**Prompt**
In the data that follows, find the line with "k ∉ helping.pendingSlots"; transcribe it, every later line up to the one with "r.form.queued (ctxOf helping", and that line as well, exactly and with no others.

Segment Start: Data under study

-- ==== Sys2Proof/Tests/Words.lean ====
section
/-! SUPPORT. For the statements about words: concrete states and operands that meet their hypotheses. -/

namespace Sys2Proof.Tests

set_option Elab.async false

open Sys2Proof Sys2Proof.Machine

/-! ## Decoding and the step -/

theorem witness_DecodeOfEncode : wellFormed (.casD 108 122 .system .np3 true) = true ∧
    (headOf (.casD 108 122 .system .np3 true)).isSome = true ∧
    wellFormed (.addiP 127 0 0xFFFFFFFF .p1 false) = true := by decide

/-- A fetch that gives a word. -/
def fetches (s : State) (key : Nat) (w : Wave) (l : Launch) (va : Nat) (good : Word → State → Bool) : Bool :=
  match s.fetchAt key w l va with
  | .word x t => good x t
  | _ => false

theorem fetches_of {s : State} {key : Nat} {w : Wave} {l : Launch} {va : Nat} {good : Word → State → Bool}
    (h : fetches s key w l va good = true) : ∃ x t, s.fetchAt key w l va = .word x t ∧ good x t = true := by
  unfold fetches at h
  split at h
  · exact ⟨_, _, ‹_›, h⟩
  · cases h

/-- The placed machine, in the middle of its step. -/
def placed (nbits w : Nat) : State :=
  { (State.reset.withFetchWord nbits w).after ⟨0, .issue 0 0, false, false, 0⟩ with sched := [] }

/-- The wave and the launch that `withFetchWord` places. -/
def placedWave : Wave := { freshWave fetchLaunch (blockKey 0 0) 0 false 0 0 0 0 0 0 0 with regCount := 256 }

theorem witness_StepRunsDecoded :
    (State.reset.withFetchWord 32 0x06000000).sched = [⟨0, .issue 0 0, false, false, 0⟩] ∧
    (placed 32 0x06000000).turn 0 0 = some 0 ∧ (placed 32 0x06000000).waves.get? 0 = some placedWave ∧
    ((placed 32 0x06000000).blocks.get? placedWave.block).isSome = true ∧
    (placed 32 0x06000000).launches.get? 0 = some run ∧ (placed 32 0x06000000).trapsNow placedWave = false ∧
    ∃ x t, (placed 32 0x06000000).fetchAt 0 placedWave run placedWave.pc.toNat = .word x t ∧
      decide (majorOf x ≠ 1) = true :=
  ⟨rfl, by decide, by decide, by decide, by decide, by decide, fetches_of (by decide)⟩

/-- A literal word and its partner. -/
theorem witness_StepRunsDecoded_literal :
    ∃ x t, (placed 64 0x5028000002800000).fetchAt 0 placedWave run placedWave.pc.toNat = .word x t ∧
      (decide (majorOf x = 1) && fetches t 0 placedWave run (placedWave.pc.toNat + 4) fun _ _ => true) = true :=
  fetches_of (by decide)

/-- A lookup that finds a translation. -/
def looks (s : State) (outs : List (Nat × Nat)) (core asid root va : Nat) (good : Xlate → State → Bool) : Bool :=
  match s.lookup outs core asid root va with
  | .found m t => good m t
  | _ => false

theorem looks_of {s : State} {outs : List (Nat × Nat)} {core asid root va : Nat} {good : Xlate → State → Bool}
    (h : looks s outs core asid root va good = true) :
    ∃ m t, s.lookup outs core asid root va = .found m t ∧ good m t = true := by
  unfold looks at h
  split at h
  · exact ⟨_, _, ‹_›, h⟩
  · cases h

theorem witness_StepRunsDecoded_fetch : run.dqm = false ∧
    ∃ m t, (paged (world [])).lookup [] 0 0 0x10000 0x1FFC = .found m t ∧
      (m.permits .fetch false && decide (m.target 0x1FFC = .here (.mem 0x21FFC)) && !t.poisoned (.mem 0x21FFC) 4 &&
        ((t.core 0).icache.get? 0x21FFC).isNone) = true :=
  ⟨rfl, looks_of (by decide)⟩

/-! ## Every word -/

/-- A load into p1 is outstanding. -/
def loading : State :=
  withWave (world []) fun w => { w with outst := [⟨0, false, 4, false, [259], 0, [], none, none, none, none, none, []⟩] }

theorem witness_GuardAndNoLane : headOf (.nop .p1) = some (.p1, false, 1) ∧ loading.parties.isSome = true ∧
    (∃ k ∈ guardSlots .p1, k ∈ loading.pendingSlots 0 ((wave []))  ∨ k = 259) ∧
    (∃ k ∈ guardSlots .p1, k ∈ loading.pendingSlots 0 (ctxOf loading (controlForm .p1 false [])).w) := by decide

theorem witness_GuardAndNoLane_idle : headOf (.exit .p1) = some (.p1, false, 1) ∧
    (world []).parties = some (0, wave [], block, run) ∧ (wave []).lanesFor .p1 false = 0 ∧
    (∀ lane, lane < 64 → (wave []).helpers.getLsbD lane = true → (wave []).guardIn .p1 lane = false) ∧
    (∀ k ∈ guardSlots .p1, k ∉ (world []).pendingSlots 0 (wave [])) ∧ (wave []).pc.toNat + 4 * 1 < 2 ^ 57 := by decide

/-- One live lane in which the guard does not hold, and a helper lane beside it in which it does. -/
def helping : State :=
  withWave (world []) fun w => { w with live := 1, active := 1, regs := [(259, 0 :: 1 :: List.replicate 62 0)] }

theorem witness_GuardAndNoLane_helpers : ∃ r, aluRow (.add 3 1 2 .p1 false) = some r ∧
    (helping.issuing r.form).isSome = true ∧ (ctxOf helping r.form).t = 0 ∧ (ctxOf helping r.form).u = false ∧
    (ctxOf helping r.form).hl ≠ 0 ∧
    (∀ k ∈ guardSlots r.g ++ r.form.slots (ctxOf helping r.form).w,
      k ∉ helping.pendingSlots (ctxOf helping r.form).key (ctxOf helping r.form).w) ∧
    r.form.inRange (ctxOf helping r.form).w (ctxOf helping r.form).l = true ∧
    r.form.queued (ctxOf helping r.form).w = false ∧ (ctxOf helping r.form).atEdge r.size = false ∧
    (ctxOf helping r.form).w.struck = [] ∧ (ctxOf helping r.form).w.poison = [] := ⟨_, rfl, by decide⟩

theorem witness_UndefinedWordsHalt :
    (ctxOf (world []) ⟨.always, false, 1, [], [], false, false, id⟩).t ≠ 0 ∧
    ((world []).issuing ⟨.always, false, 1, [], [], false, false, id⟩).isSome = true ∧
    (ctxOf (world []) ⟨.always, false, 1, [], [], false, false, id⟩).w.mismatch = false := by decide

/-- A wave of 8 registers. -/
def narrow : State := withWave (world []) fun w => { w with regCount := 8 }

/-- A wave at the last word. -/
def edge : State := withWave (world []) fun w => { w with pc := 0x1FFFFFFFFFFFFFC }

theorem witness_UndefinedWordsHalt_fields : ∃ r, aluRow (.add 8 1 2 .always false) = some r ∧
    (narrow.issuing r.form).isSome = true ∧ (ctxOf narrow r.form).t ≠ 0 ∧
    r.form.inRange (ctxOf narrow r.form).w (ctxOf narrow r.form).l = false :=
  ⟨_, rfl, by decide⟩

theorem witness_UndefinedWordsHalt_edge : ∃ r, laneRow (.qxH 8 1 .always) = some r ∧
    Unhindered edge r.form (ctxOf edge r.form) ∧ r.form.queued (ctxOf edge r.form).w = false ∧
    2 ^ 57 ≤ (ctxOf edge r.form).w.pc.toNat + 4 * r.form.size :=
  ⟨_, rfl, unhindered_of (by decide), by decide⟩

/-- Register 1 is struck in lanes 0 and 1; the block has a snapshot or not. -/
def damaged (snap : Bool) : State :=
  withBlock (withWave (world []) fun w => { w with struck := [(1, 3)] }) fun b =>
    { b with snap := if snap then some ⟨[], [], [], [], [], [], [], [], 0, []⟩ else none }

Segment End: Data under study

**Reply**
      k ∉ helping.pendingSlots (ctxOf helping r.form).key (ctxOf helping r.form).w) ∧
    r.form.inRange (ctxOf helping r.form).w (ctxOf helping r.form).l = true ∧
    r.form.queued (ctxOf helping r.form).w = false ∧ (ctxOf helping r.form).atEdge r.size = false ∧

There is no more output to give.